Fireburst by Don Pendleton

Fireburst by Don Pendleton

Author:Don Pendleton
Language: eng
Format: epub
Publisher: Worldwide Library
Published: 2012-11-23T16:00:00+00:00


CHAPTER ELEVEN

The Sea of Japan

It had started as a beautiful day, but now the sky was heavily overcast, the roiling clouds dark and low. The ocean below was calm and serene. There were a few low swells, and a gentle breeze coming in from the northwest. Aside from the colossal U.S.S. Esteem there were only a few other vessels in sight, mostly fishing trawlers, and a few pleasure boats skimming along the waves.

The nuclear generators and electric engines of the U.S.S. Esteem revved toward overload as the colossal aircraft carrier desperately raced toward its home port of Yokohama. The armored prow of the vessel didn’t plow through the waves, it crushed them aside, the aft propellers kicking up a frothy wake that spread outward for hundreds of yards. Along both sides of the vessel, deadly Phalanx autoguns scanned the area with their radar beams probing for any incoming danger.

Hundreds of sailors were scrambling to get the last couple of jetfighters onto the waiting elevator. The motorized trawl normally used to move the aircraft into position had unexpectedly blown a fuel gasket, and instead of waiting for the second trawl, the grim sailors swarmed over the jets like ants, using sheer muscle power to push, pull and drag the F-18 Super Hornets toward the waiting elevator.

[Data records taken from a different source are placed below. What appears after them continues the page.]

-- ==== Sys2Proof/Laws/Ops.lean ====
section
/-! SUPPORT. For each shared operation, what it can do, said once: the operand checks, the two halves of
a push and a pop, the ALU write-back, interrupt entry and return. -/

namespace Sys2Proof.Machine

/-! ### Widths -/

@[simp] theorem toNat_zext9 (v : Byte) : (zext9 v).toNat = v.toNat := by
  simp [zext9]
  have := v.isLt
  omega

theorem toNat_low8 {p : PcWord} (h : p ≤ 0xFF) : (low8 p).toNat = p.toNat := by
  have h' : p.toNat ≤ 255 := h
  simp [low8]
  omega

theorem zext9_low8 {p : PcWord} (h : p ≤ 0xFF) : zext9 (low8 p) = p :=
  BitVec.eq_of_toNat_eq (by rw [toNat_zext9, toNat_low8 h])

theorem low8_zext9 (v : Byte) : low8 (zext9 v) = v := by
  apply BitVec.eq_of_toNat_eq
  have h : v.toNat < 256 := v.isLt
  simp [low8, Nat.mod_eq_of_lt h]

/-! ### Raising a fault -/

/-- A fault's next state differs in RUN and STATUS alone. -/
theorem raise_eq (f : Fault) (s : State) : raise f s = .next (haltedOn f s) := rfl

@[simp] theorem reg_haltedOn (f : Fault) (s : State) (r : RegIdx) : (haltedOn f s).reg r = s.reg r := rfl
@[simp] theorem load8_haltedOn (f : Fault) (s : State) (a : Byte) :
    (haltedOn f s).load8 a = s.load8 a := rfl
@[simp] theorem sp_haltedOn (f : Fault) (s : State) : (haltedOn f s).sp = s.sp := rfl

/-! ### Register operands -/

@[simp] theorem toNat_regByte (r : RegIdx) : (regByte r).toNat = r.val := by
  simp [regByte]; omega

@[simp] theorem regOperand_regByte (r : RegIdx) : regOperand (regByte r) = some r := by
  have h : (regByte r).toNat < 8 := by rw [toNat_regByte]; exact r.isLt
  rw [regOperand, dif_pos h]
  exact congrArg some (Fin.ext (toNat_regByte r))

@[simp] theorem isRegByte_regByte (r : RegIdx) : isRegByte (regByte r) = true := by
  simp [isRegByte]

theorem regByte_injective {r q : RegIdx} (h : regByte r = regByte q) : r = q :=
  Fin.ext (by rw [← toNat_regByte, ← toNat_regByte, h])

/-- A byte names a register, or it is above 7. -/
theorem regOperand_cases (b : Byte) :
    (∃ r, b = regByte r ∧ regOperand b = some r) ∨ (isRegByte b = false ∧ regOperand b = none) := by
  by_cases h : b.toNat < 8
  · exact .inl ⟨⟨b.toNat, h⟩, BitVec.eq_of_toNat_eq (by rw [toNat_regByte]), by simp [regOperand, h]⟩
  · exact .inr ⟨by simpa [isRegByte] using h, by simp [regOperand, h]⟩

theorem isRegByte_eq_false_iff (b : Byte) : isRegByte b = false ↔ 7 < b := by
  simp only [isRegByte, decide_eq_false_iff_not, BitVec.lt_def]
  exact Nat.not_lt

@[simp] theorem withReg_regByte (r : RegIdx) (s : State) (k : RegIdx → Outcome) :
    withReg (regByte r) s k = k r := by
  simp [withReg]

/-- The register check either goes on with the register named, or raises InvalidRegister. -/
theorem withReg_cases (a : Byte) (s : State) (k : RegIdx → Outcome) :
    (∃ r, a = regByte r ∧ withReg a s k = k r) ∨
    (isRegByte a = false ∧ withReg a s k = .next (haltedOn (.invalidRegister (low8 s.pc) a) s)) := by
  rcases regOperand_cases a with ⟨r, ha, hr⟩ | ⟨ha, hr⟩
  · exact .inl ⟨r, ha, by simp [withReg, hr]⟩
  · exact .inr ⟨ha, by simp [withReg, hr, raise_eq]⟩

theorem withReg_of_above {a : Byte} (h : 7 < a) (s : State) (k : RegIdx → Outcome) :
    withReg a s k = .next (haltedOn (.invalidRegister (low8 s.pc) a) s) := by
  rcases withReg_cases a s k with ⟨r, rfl, _⟩ | ⟨_, h'⟩
  · rw [← isRegByte_eq_false_iff, isRegByte_regByte] at h; cases h
  · exact h'

@[simp] theorem withRegs_regByte (r q : RegIdx) (s : State) (k : RegIdx → RegIdx → Outcome) :
    withRegs (regByte r) (regByte q) s k = k r q := by
  simp [withRegs]

/-- Two register operands: both named, or the first that is not is reported. -/
theorem withRegs_cases (a b : Byte) (s : State) (k : RegIdx → RegIdx → Outcome) :
    (∃ ra rb, a = regByte ra ∧ b = regByte rb ∧ withRegs a b s k = k ra rb) ∨
    (isRegByte a = false ∧ withRegs a b s k = .next (haltedOn (.invalidRegister (low8 s.pc) a) s)) ∨
    (isRegByte a = true ∧ isRegByte b = false ∧
      withRegs a b s k = .next (haltedOn (.invalidRegister (low8 s.pc) b) s)) := by
  rcases withReg_cases a s (fun ra => withReg b s fun rb => k ra rb) with ⟨ra, rfl, h⟩ | h
  · rcases withReg_cases b s (fun rb => k ra rb) with ⟨rb, rfl, h'⟩ | ⟨hb, h'⟩
    · exact .inl ⟨ra, rb, rfl, rfl, h.trans h'⟩
    · exact .inr (.inr ⟨by simp, hb, h.trans h'⟩)
  · exact .inr (.inl h)

/-! ### The stack -/

/-- The first half of a push: refused at x[7] = 0, else x[7] goes down by one. -/
theorem growStack_cases (s : State) :
    (s.sp = 0 ∧ growStack s = .error (.stackFault .push s.sp)) ∨
    (s.sp ≠ 0 ∧ growStack s = .ok (s.setReg 7 (pushSlot s))) := by
  by_cases h : s.sp = 0
  · exact .inl ⟨h, by rw [growStack, if_pos h]⟩
  · exact .inr ⟨h, by rw [growStack, if_neg h]; rfl⟩

/-- The first half of a pop: refused at or above `SP_INIT`, else the top cell. -/
theorem peekTop_cases (s : State) :
    (0xF4 ≤ s.sp ∧ peekTop s = .error (.stackFault .pop s.sp)) ∨
    (s.sp < 0xF4 ∧ peekTop s = .ok (s.load8 s.sp)) := by
  by_cases h : Config.spInit ≤ s.sp
  · exact .inl ⟨h, by simp [peekTop, h]⟩
  · exact .inr ⟨BitVec.not_le.mp h, by simp [peekTop, h]⟩

/-! ### The ALU's write-back -/

/-- The write-back either writes the ALU's result to the register, or raises DivisionByZero. -/
theorem aluWrite_cases (op : AluOp) (ra : RegIdx) (v : Byte) (len : Nat) (s : State) :
    (∃ w, alu op (s.reg ra) v = some w ∧ aluWrite op ra v len s = .next ((s.setReg ra w).advance len)) ∨
    (op = .div ∧ v = 0 ∧ aluWrite op ra v len s = .next (haltedOn .divisionByZero s)) := by
  cases op
  case div =>
    by_cases hv : v = 0
    · exact .inr ⟨rfl, hv, by simp [aluWrite, alu, hv, raise_eq]⟩
    · exact .inl ⟨_, if_neg hv, by simp only [aluWrite, alu, if_neg hv]; rfl⟩
  all_goals exact .inl ⟨_, rfl, rfl⟩

/-! ### Interrupts -/

@[simp] theorem sp_pushChecked (v : Byte) (s : State) : (pushChecked v s).sp = s.sp - 1 := by
  simp [pushChecked, storeTop, pushSlot]

theorem reg_pushChecked (v : Byte) (s : State) (r : RegIdx) (h : r ≠ 7) :
    (pushChecked v s).reg r = s.reg r := by
  simp [pushChecked, storeTop, spIdx, h]

@[simp] theorem load8_pushChecked (v : Byte) (s : State) (a : Byte) :
    (pushChecked v s).load8 a = if a = s.sp - 1 then v else s.load8 a := by
  simp [pushChecked, storeTop, pushSlot]

/-- The nine cells of the frame, the stack pointer below them, and the registers, after the nine pushes
(R174). -/
theorem pushFrame_spec (s : State) :
    (pushFrame s).sp = s.sp - 9 ∧
    (∀ r : RegIdx, r ≠ 7 → (pushFrame s).reg r = s.reg r) ∧
    (∀ a : Byte, (pushFrame s).load8 a =
      if a = s.sp - 9 then s.fl else if a = s.sp - 8 then s.reg 0 else if a = s.sp - 7 then s.reg 1
      else if a = s.sp - 6 then s.reg 2 else if a = s.sp - 5 then s.reg 3
      else if a = s.sp - 4 then s.reg 4 else if a = s.sp - 3 then s.reg 5
      else if a = s.sp - 2 then s.reg 6 else if a = s.sp - 1 then low8 s.pc else s.load8 a) := by
  refine ⟨?_, fun r hr => ?_, fun a => ?_⟩
  · simp [pushFrame, entryFrame, sub_sub]
  · simp [pushFrame, entryFrame, reg_pushChecked, hr]
  · simp [pushFrame, entryFrame, sub_sub]

/-- The nine pushes touch nothing but x[7] and memory. -/
theorem pushFrame_frame (s : State) :
    (pushFrame s).pc = s.pc ∧ (pushFrame s).fl = s.fl ∧ (pushFrame s).ie = s.ie ∧
    (pushFrame s).run = s.run ∧ (pushFrame s).status = s.status ∧ (pushFrame s).out = s.out ∧
    (pushFrame s).policy = s.policy :=
  ⟨rfl, rfl, rfl, rfl, rfl, rfl, rfl⟩

theorem pushFrame_wf {s : State} (h : s.mem.wf) : (pushFrame s).mem.wf := by
  have step : ∀ (vs : List Byte) (t : State), t.mem.wf →
      (vs.foldl (fun t v => pushChecked v t) t).mem.wf := by
    intro vs
    induction vs with
    | nil => exact fun t ht => ht
    | cons v vs ih => exact fun t ht => ih _ (State.wf_store8 (s := t.setReg spIdx _) _ _ ht)
  exact step _ s h

/-- Acknowledging changes IE and x[6] alone. -/
@[simp] theorem reg_acknowledge (n : IntNum) (s : State) (r : RegIdx) :
    (acknowledge n s).reg r = if r = 6 then s.pol.ack (s.reg 6) n else s.reg r :=
  State.reg_setReg _ _ _ _

@[simp] theorem load8_acknowledge (n : IntNum) (s : State) (a : Byte) :
    (acknowledge n s).load8 a = s.load8 a := rfl

@[simp] theorem sp_acknowledge (n : IntNum) (s : State) : (acknowledge n s).sp = s.sp := by
  simp [State.sp, spIdx]

/-- The state an interrupt entry makes where nine bytes fit. -/
def entered (n : IntNum) (s : State) : State :=
  (pushFrame (acknowledge n s)).setPc
    (zext9 (s.pol.vector n (pushFrame (acknowledge n s)).load8))

/-- An interrupt entry is refused whole below nine bytes of room, and otherwise makes `entered`. -/
theorem interruptEntry_cases (n : IntNum) (s : State) :
    (s.sp < 9 ∧ interruptEntry n s = .next (haltedOn (.stackFault .push s.sp) s)) ∨
    (9 ≤ s.sp ∧ interruptEntry n s = .next (entered n s)) := by
  by_cases h : s.sp < frameSize
  · exact .inl ⟨h, by rw [interruptEntry, if_pos h]; rfl⟩
  · exact .inr ⟨BitVec.not_lt.mp h, by rw [interruptEntry, if_neg h]; rfl⟩

/-- What an interrupt entry leaves in each field and each register (R173). -/
theorem entered_spec (n : IntNum) (s : State) :
    (entered n s).sp = s.sp - 9 ∧
    (∀ r : RegIdx, r ≠ 7 → (entered n s).reg r = if r = 6 then s.pol.ack (s.reg 6) n else s.reg r) ∧
    (entered n s).fl = s.fl ∧ (entered n s).ie = false ∧ (entered n s).run = s.run ∧
    (entered n s).status = s.status ∧ (entered n s).out = s.out ∧ (entered n s).policy = s.policy ∧
    (entered n s).pc = zext9 (s.pol.vector n (entered n s).load8) := by
  obtain ⟨hsp, hreg, -⟩ := pushFrame_spec (acknowledge n s)
  refine ⟨by simp [entered, hsp], fun r hr => by simp [entered, hreg r hr], rfl, rfl, rfl, rfl, rfl, rfl, rfl⟩

/-- Memory after an interrupt entry (R174). -/
theorem load8_entered (n : IntNum) (s : State) (a : Byte) :
    (entered n s).load8 a =
      if a = s.sp - 9 then s.fl else if a = s.sp - 8 then s.reg 0 else if a = s.sp - 7 then s.reg 1
      else if a = s.sp - 6 then s.reg 2 else if a = s.sp - 5 then s.reg 3
      else if a = s.sp - 4 then s.reg 4 else if a = s.sp - 3 then s.reg 5
      else if a = s.sp - 2 then s.pol.ack (s.reg 6) n else if a = s.sp - 1 then low8 s.pc
      else s.load8 a := by
  have h := (pushFrame_spec (acknowledge n s)).2.2 a
  simp only [sp_acknowledge, reg_acknowledge, load8_acknowledge] at h
  exact h

/-- The state an IRET makes where nine bytes can be popped (R151). -/
def returned (s : State) : State :=
  { s with
    fl := s.load8 (s.sp + 0)
    regs := #v[s.load8 (s.sp + 1), s.load8 (s.sp + 2), s.load8 (s.sp + 3), s.load8 (s.sp + 4),
      s.load8 (s.sp + 5), s.load8 (s.sp + 6), s.load8 (s.sp + 7), s.sp + 9]
    pc := zext9 (s.load8 (s.sp + 8))
    ie := true }

/-- An IRET is refused whole where nine bytes cannot be popped, and otherwise makes `returned`. -/
theorem interruptReturn_cases (s : State) :
    (0xEB < s.sp ∧ interruptReturn s = .next (haltedOn (.stackFault .pop s.sp) s)) ∨
    (s.sp ≤ 0xEB ∧ interruptReturn s = .next (returned s)) := by
  by_cases h : returnLimit < s.sp
  · exact .inl ⟨h, by rw [interruptReturn, if_pos h]; rfl⟩
  · exact .inr ⟨BitVec.not_lt.mp h, by rw [interruptReturn, if_neg h]; rfl⟩

/-- The registers after an IRET. -/
theorem reg_returned (s : State) (r : RegIdx) :
    (returned s).reg r = if r = 7 then s.sp + 9 else s.load8 (s.sp + 1 + regByte r) := by
  fin_cases r <;> simp [returned, State.reg, regByte, add_assoc]

end Sys2Proof.Machine
end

The hydraulic lift was already loaded with an Apache gunship and a Tomcat, but the crew was grimly determined to get one more jet safely below before all hell broke loose.

“We don’t even know if this is going to help!” a sailor groused, putting his back into the task.

“However, we do know this baby is a sitting duck on the flight deck!” a lieutenant replied gruffly. “So, more muscle, less lung!”

“Yes, sir!”

There had been no official announcement from the White House, the Pentagon, or the Pacific Fleet’s commander, but they all watched television. For some unknown reason, lightning was systematically destroying military and civilian targets around the world. American, Russian, French, British: it made no difference, people were dying in droves, and the grim crew of the Esteem had absolutely no intention of joining the ranks of the dead just yet.

The minute dark clouds formed overhead, the captain began shouting orders over the PA system, and everybody scrambled to get the jets quickly off the flight deck and safely inside the carrier.

Theoretically, the crew and jetfighters were both safe enough; the ship’s steel deck was eighteen inches thick, the armored hull over three feet thick, proof to anything short of a nuclear torpedo. However, while lightning strikes had been considered in the original calculations, multiple strikes coming in nonstop for minutes at a time certainly hadn’t.

But since there was no way of knowing if their standard antilightning safeguards were sufficient to the task at hand, the captain and crew were playing it safe and trying to clear the flight deck. The standard complement of eight jetfighters, full of fuel and high-explosion munitions, normally the greatest defense of the Esteem, were now its deadliest threat.